WHAT YOU WILL DO: Please write out exactly, and only, the lines from the first in the material below to the line containing "p).frogs = s.frogs := rfl", both included.

DATA RECORDS:
--- --- ---

/-! ## setField -/

@[simp] theorem State.setField_sections (p : Port) : (s.setField p).sections = s.sections := rfl
@[simp] theorem State.setField_units (p : Port) : (s.setField p).units = s.units := rfl
@[simp] theorem State.setField_frogs (p : Port) : (s.setField p).frogs = s.frogs := rfl
@[simp] theorem State.setField_vehicles (p : Port) : (s.setField p).vehicles = s.vehicles := rfl
@[simp] theorem State.setField_orders (p : Port) : (s.setField p).orders = s.orders := rfl
@[simp] theorem State.setField_filter (p : Port) : (s.setField p).filter = s.filter := rfl
@[simp] theorem State.setField_uplink (p : Port) : (s.setField p).uplink = s.uplink := rfl
@[simp] theorem State.setField_field (p : Port) : (s.setField p).field = p := rfl
@[simp] theorem State.setField_notices (p : Port) : (s.setField p).notices = s.notices := rfl
@[simp] theorem State.setField_noticeLost (p : Port) : (s.setField p).noticeLost = s.noticeLost := rfl
@[simp] theorem State.setField_replies (p : Port) : (s.setField p).replies = s.replies := rfl
@[simp] theorem State.setField_globals (p : Port) : (s.setField p).globals = s.globals := rfl
@[simp] theorem State.setField_cause (p : Port) : (s.setField p).cause = s.cause := rfl
@[simp] theorem State.setField_mode (p : Port) : (s.setField p).mode = s.mode := rfl
@[simp] theorem State.setField_activity (p : Port) : (s.setField p).activity = s.activity := rfl
@[simp] theorem State.setField_configKept (p : Port) : (s.setField p).configKept = s.configKept := rfl
@[simp] theorem State.setField_ownAddr (p : Port) : (s.setField p).ownAddr = s.ownAddr := rfl
@[simp] theorem State.setField_partTime (p : Port) : (s.setField p).partTime = s.partTime := rfl
@[simp] theorem State.setField_straps (p : Port) : (s.setField p).straps = s.straps := rfl
@[simp] theorem State.setField_autorun (p : Port) : (s.setField p).autorun = s.autorun := rfl
@[simp] theorem State.setField_resetN (p : Port) : (s.setField p).resetN = s.resetN := rfl
@[simp] theorem State.setField_supplyOk (p : Port) : (s.setField p).supplyOk = s.supplyOk := rfl
@[simp] theorem State.setField_freeCount (p : Port) : (s.setField p).freeCount = s.freeCount := rfl
@[simp] theorem State.setField_pending (p : Port) : (s.setField p).pending = s.pending := rfl

/-! ## setNotices -/

@[simp] theorem State.setNotices_sections (l : List Notice) : (s.setNotices l).sections = s.sections := rfl
@[simp] theorem State.setNotices_units (l : List Notice) : (s.setNotices l).units = s.units := rfl
@[simp] theorem State.setNotices_frogs (l : List Notice) : (s.setNotices l).frogs = s.frogs := rfl
@[simp] theorem State.setNotices_vehicles (l : List Notice) : (s.setNotices l).vehicles = s.vehicles := rfl
@[simp] theorem State.setNotices_orders (l : List Notice) : (s.setNotices l).orders = s.orders := rfl
@[simp] theorem State.setNotices_filter (l : List Notice) : (s.setNotices l).filter = s.filter := rfl
@[simp] theorem State.setNotices_uplink (l : List Notice) : (s.setNotices l).uplink = s.uplink := rfl
@[simp] theorem State.setNotices_field (l : List Notice) : (s.setNotices l).field = s.field := rfl
@[simp] theorem State.setNotices_notices (l : List Notice) : (s.setNotices l).notices = l := rfl
@[simp] theorem State.setNotices_noticeLost (l : List Notice) : (s.setNotices l).noticeLost = s.noticeLost := rfl
@[simp] theorem State.setNotices_replies (l : List Notice) : (s.setNotices l).replies = s.replies := rfl
@[simp] theorem State.setNotices_globals (l : List Notice) : (s.setNotices l).globals = s.globals := rfl
@[simp] theorem State.setNotices_cause (l : List Notice) : (s.setNotices l).cause = s.cause := rfl
@[simp] theorem State.setNotices_mode (l : List Notice) : (s.setNotices l).mode = s.mode := rfl
@[simp] theorem State.setNotices_activity (l : List Notice) : (s.setNotices l).activity = s.activity := rfl
@[simp] theorem State.setNotices_configKept (l : List Notice) : (s.setNotices l).configKept = s.configKept := rfl
@[simp] theorem State.setNotices_ownAddr (l : List Notice) : (s.setNotices l).ownAddr = s.ownAddr := rfl
@[simp] theorem State.setNotices_partTime (l : List Notice) : (s.setNotices l).partTime = s.partTime := rfl
@[simp] theorem State.setNotices_straps (l : List Notice) : (s.setNotices l).straps = s.straps := rfl
@[simp] theorem State.setNotices_autorun (l : List Notice) : (s.setNotices l).autorun = s.autorun := rfl
@[simp] theorem State.setNotices_resetN (l : List Notice) : (s.setNotices l).resetN = s.resetN := rfl
@[simp] theorem State.setNotices_supplyOk (l : List Notice) : (s.setNotices l).supplyOk = s.supplyOk := rfl
@[simp] theorem State.setNotices_freeCount (l : List Notice) : (s.setNotices l).freeCount = s.freeCount := rfl
@[simp] theorem State.setNotices_pending (l : List Notice) : (s.setNotices l).pending = s.pending := rfl
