/-- What leaving a state does to the test unit and the other sections (R55 to R57, R63). -/
theorem leaveTest_departed (i : SectionIx) (x : Sect) (o : TestOutcome) (s : State) :
    Departed i x o s.orders s (leaveTest i x o s) := by
  refine ⟨fun v hv => leaveTest_units i x o s hv, fun a b => ?_, fun a => ?_, fun a b c => ?_, fun j hj a b c => ?_⟩
  · rw [leaveTest_none o s a b]; exact ⟨fun _ _ => rfl, rfl⟩
  · simp [leaveTest, a, withdrawFrom]
  · simp only [leaveTest, a, releaseUnit, b, if_true]
    obtain ⟨hg, -⟩ | ⟨k, -, hf, -⟩ := grantUnit_cases x.params.testUnit (s.putUnit x.params.testUnit
      { s.unit x.params.testUnit with holder := none, lastTest := some (i, o) })
    · rw [hg]; simp
    · have := firstWaiting_mem hf
      simp [c] at this
  · simp only [leaveTest, a, releaseUnit, b, if_true]
    have hf : firstWaiting (s.unit x.params.testUnit).pointer (s.unit x.params.testUnit).waiting = some j :=
      firstWaiting_iff.mpr c
    have hg : grantUnit x.params.testUnit (s.putUnit x.params.testUnit
        { s.unit x.params.testUnit with holder := none, lastTest := some (i, o) })
      = enterTesting j ((s.putUnit x.params.testUnit
          { s.unit x.params.testUnit with holder := none, lastTest := some (i, o) }).putUnit x.params.testUnit
          { holder := some j, waiting := leaveSet j (s.unit x.params.testUnit).waiting, pointer := j + 1
            lastTest := some (i, o) }) := by
      simp [grantUnit, hf]
    rw [hg]
    refine ⟨fun k _ hk => by rw [enterTesting_others _ _ hk]; simp, by simp, fun z hz => ?_⟩
    exact (enterTesting_spec (by simpa using hz)).1

/-- What leaving a state does to the order list (R42, R55, R57). -/
theorem leaveTest_ordersLeft (i : SectionIx) (x : Sect) (o : TestOutcome) (s : State) :
    OrdersLeft i x s.orders s (leaveTest i x o s) := by
  refine ⟨fun j z a b c d _ => ?_, fun a => ?_⟩
  · have hf : firstWaiting (s.unit x.params.testUnit).pointer (s.unit x.params.testUnit).waiting = some j :=
      firstWaiting_iff.mpr c
    simp only [leaveTest, a, releaseUnit, b, if_true, grantUnit, State.unit_putUnit, hf]
    exact (enterTesting_spec (x := z) (by simpa using d)).2
  · unfold leaveTest
    split
    · rfl
    next ht =>
      unfold releaseUnit
      split
      · obtain ⟨hg, -⟩ | ⟨k, -, hf, -⟩ := grantUnit_cases x.params.testUnit (s.putUnit x.params.testUnit
          { s.unit x.params.testUnit with holder := none, lastTest := some (i, o) })
        · rw [hg]; rfl
        · have := firstWaiting_mem hf
          simp [a ht] at this
      · rfl
    · rfl

/-- A head whose section is not powered registers nothing when it is checked (R93). -/
theorem checkHead_orders_unpowered {f : FrogIx} {g : Frog} (hg : s.frog f = some g)
    (hp : s.powered g.params.powerSection = false) : (checkHead f s).1.orders = s.orders := by
  unfold checkHead; rw [hg]; dsimp only
  cases g.queue with
  | nil => rfl
  | cons r rest =>
    have : headReady s g = false := by simp [headReady, hp]
    unfold checkQueue
    simp only [hg, this]
    split <;> rfl

/-- The heads of the frogs of a section that is not powered register nothing when they are checked (R25, R93). -/
theorem checkHeadsOf_orders_unpowered {i : SectionIx} (hp : s.powered i = false) : (checkHeadsOf i s).orders = s.orders := by
  unfold checkHeadsOf
  generalize List.finRange 64 = l
  induction l generalizing s with
  | nil => rfl
  | cons f l ih =>
    rw [List.foldl_cons]
    split
    next g hg =>
      split
      next hi =>
        have hs : (noteFrog f (checkHead f s)).sect i = s.sect i := sect_congr (sections_of_besideFrogs (by simp)) i
        rw [ih (by simpa [State.powered, hs] using hp), noteFrog_orders, checkHead_orders_unpowered hg (hi ▸ hp)]
      · exact ih hp
    · exact ih hp

/-! ## Entry to a state -/

/-- The registration on entry to a state, the order list being `l` (R49): the list after it, and the wait left. -/
def entryAsked (l : List Order) (a : LineAddr) (st : SectionState) : List Order × Option OrderKind :=
  match entryOrder st with
  | some k => asked l a k
  | none => (l, none)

--- --- ---

EXERCISE OUTPUT:
/-! ## setField -/

@[simp] theorem State.setField_sections (p : Port) : (s.setField p).sections = s.sections := rfl
@[simp] theorem State.setField_units (p : Port) : (s.setField p).units = s.units := rfl
@[simp] theorem State.setField_frogs (p : Port) : (s.setField p).frogs = s.frogs := rfl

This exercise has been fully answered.